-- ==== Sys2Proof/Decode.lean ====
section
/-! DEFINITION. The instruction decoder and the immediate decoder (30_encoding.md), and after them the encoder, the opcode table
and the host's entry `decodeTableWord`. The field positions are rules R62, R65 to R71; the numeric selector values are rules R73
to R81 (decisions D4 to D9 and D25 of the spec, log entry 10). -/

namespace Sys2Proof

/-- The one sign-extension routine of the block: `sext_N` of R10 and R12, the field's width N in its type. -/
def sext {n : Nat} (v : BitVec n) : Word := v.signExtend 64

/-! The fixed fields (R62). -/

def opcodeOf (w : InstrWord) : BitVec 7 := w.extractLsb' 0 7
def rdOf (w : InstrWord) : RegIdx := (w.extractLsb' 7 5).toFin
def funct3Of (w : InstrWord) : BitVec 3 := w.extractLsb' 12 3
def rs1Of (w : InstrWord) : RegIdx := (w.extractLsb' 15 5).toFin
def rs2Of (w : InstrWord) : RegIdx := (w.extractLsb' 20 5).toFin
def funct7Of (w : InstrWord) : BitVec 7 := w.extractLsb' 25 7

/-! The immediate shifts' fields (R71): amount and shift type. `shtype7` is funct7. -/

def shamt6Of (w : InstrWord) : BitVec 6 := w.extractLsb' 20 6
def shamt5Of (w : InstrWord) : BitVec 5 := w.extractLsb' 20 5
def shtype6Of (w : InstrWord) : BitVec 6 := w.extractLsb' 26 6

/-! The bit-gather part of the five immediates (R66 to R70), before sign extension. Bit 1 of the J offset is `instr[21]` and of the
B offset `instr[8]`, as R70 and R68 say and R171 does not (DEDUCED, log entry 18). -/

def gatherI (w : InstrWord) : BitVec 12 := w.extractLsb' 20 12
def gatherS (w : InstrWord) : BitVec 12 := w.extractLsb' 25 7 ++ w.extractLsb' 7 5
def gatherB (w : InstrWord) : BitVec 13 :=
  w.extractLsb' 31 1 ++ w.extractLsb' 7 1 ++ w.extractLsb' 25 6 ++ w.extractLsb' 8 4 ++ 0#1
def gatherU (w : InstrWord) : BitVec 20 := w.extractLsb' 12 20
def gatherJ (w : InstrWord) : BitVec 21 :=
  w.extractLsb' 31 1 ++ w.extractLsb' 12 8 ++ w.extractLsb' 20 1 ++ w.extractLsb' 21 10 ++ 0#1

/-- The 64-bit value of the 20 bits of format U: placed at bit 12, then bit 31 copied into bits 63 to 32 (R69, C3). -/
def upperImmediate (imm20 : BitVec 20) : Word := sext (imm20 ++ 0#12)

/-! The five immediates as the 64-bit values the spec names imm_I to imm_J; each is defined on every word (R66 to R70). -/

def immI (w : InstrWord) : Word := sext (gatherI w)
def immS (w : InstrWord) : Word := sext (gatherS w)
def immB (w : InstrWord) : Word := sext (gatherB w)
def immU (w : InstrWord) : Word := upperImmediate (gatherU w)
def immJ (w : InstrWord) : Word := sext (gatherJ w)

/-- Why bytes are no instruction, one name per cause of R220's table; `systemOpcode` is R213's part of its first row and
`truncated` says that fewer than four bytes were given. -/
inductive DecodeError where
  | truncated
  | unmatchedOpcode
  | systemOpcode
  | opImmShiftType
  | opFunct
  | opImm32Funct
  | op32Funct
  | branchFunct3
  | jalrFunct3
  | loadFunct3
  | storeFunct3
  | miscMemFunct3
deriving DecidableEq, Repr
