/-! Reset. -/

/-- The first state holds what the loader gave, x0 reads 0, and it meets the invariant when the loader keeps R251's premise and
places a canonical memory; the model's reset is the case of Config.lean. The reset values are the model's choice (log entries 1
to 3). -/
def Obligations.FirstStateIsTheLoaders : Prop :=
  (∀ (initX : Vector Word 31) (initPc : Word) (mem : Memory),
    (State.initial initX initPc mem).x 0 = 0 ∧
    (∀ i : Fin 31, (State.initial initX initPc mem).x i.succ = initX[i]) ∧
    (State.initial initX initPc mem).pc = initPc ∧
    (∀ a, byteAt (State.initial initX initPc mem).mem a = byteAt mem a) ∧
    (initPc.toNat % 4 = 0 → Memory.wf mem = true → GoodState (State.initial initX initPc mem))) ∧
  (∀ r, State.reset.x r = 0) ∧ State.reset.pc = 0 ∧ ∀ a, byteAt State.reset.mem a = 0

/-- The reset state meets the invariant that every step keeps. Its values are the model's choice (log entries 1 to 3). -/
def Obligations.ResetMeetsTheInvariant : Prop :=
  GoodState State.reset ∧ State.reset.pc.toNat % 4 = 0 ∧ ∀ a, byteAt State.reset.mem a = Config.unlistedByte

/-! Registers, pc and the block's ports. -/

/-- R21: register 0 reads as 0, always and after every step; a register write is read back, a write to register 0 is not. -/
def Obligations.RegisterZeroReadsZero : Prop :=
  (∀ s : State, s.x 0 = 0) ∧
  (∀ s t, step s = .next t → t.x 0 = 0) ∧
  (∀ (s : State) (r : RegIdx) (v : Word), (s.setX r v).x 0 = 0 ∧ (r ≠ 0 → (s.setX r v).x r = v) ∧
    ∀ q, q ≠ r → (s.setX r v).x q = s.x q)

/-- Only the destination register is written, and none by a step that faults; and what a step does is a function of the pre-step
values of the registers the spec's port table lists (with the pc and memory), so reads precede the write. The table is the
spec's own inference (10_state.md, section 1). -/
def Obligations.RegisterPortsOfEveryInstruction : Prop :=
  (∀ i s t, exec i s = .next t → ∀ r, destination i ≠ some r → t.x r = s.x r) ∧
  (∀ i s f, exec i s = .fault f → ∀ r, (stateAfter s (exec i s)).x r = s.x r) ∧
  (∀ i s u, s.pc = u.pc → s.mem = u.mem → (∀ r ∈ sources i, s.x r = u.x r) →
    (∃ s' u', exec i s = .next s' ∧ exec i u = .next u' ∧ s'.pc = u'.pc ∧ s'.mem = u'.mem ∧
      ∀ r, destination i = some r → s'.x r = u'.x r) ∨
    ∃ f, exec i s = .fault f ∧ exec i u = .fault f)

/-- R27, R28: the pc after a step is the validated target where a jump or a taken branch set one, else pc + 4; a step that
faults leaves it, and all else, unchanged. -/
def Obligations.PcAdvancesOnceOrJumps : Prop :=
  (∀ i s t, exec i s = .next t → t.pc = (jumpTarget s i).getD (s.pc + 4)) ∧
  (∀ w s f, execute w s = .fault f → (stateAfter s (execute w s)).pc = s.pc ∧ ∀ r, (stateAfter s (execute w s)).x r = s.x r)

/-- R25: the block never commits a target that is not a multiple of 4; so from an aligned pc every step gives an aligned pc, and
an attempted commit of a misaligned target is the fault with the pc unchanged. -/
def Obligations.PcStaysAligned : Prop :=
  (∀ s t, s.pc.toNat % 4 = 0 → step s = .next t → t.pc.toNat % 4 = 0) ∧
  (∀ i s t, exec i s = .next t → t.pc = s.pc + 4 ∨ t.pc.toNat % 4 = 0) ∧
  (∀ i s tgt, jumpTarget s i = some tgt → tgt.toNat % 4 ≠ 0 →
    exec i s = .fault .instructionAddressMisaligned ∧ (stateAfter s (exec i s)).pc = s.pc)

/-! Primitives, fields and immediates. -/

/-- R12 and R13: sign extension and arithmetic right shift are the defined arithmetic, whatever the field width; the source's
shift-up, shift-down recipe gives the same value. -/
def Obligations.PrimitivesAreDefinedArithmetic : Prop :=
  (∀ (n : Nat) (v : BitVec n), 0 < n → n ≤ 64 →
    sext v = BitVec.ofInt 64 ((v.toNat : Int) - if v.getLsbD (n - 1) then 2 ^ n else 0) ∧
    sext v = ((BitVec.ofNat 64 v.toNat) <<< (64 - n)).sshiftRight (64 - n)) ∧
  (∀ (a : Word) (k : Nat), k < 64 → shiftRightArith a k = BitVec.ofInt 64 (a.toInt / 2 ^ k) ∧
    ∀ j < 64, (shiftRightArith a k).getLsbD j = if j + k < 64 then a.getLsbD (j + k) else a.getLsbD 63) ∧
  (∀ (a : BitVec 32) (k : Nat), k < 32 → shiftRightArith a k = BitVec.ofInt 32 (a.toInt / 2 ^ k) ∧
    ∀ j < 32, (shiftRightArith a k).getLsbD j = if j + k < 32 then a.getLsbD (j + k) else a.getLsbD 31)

=== Description of the task ===
Print the material above verbatim, first line through the line containing "and the host's", both included.

=== Your solution ===
-- ==== Sys2Proof/Decode.lean ====
section
/-! DEFINITION. The instruction decoder and the immediate decoder (30_encoding.md), and after them the encoder, the opcode table
and the host's entry `decodeTableWord`. The field positions are rules R62, R65 to R71; the numeric selector values are rules R73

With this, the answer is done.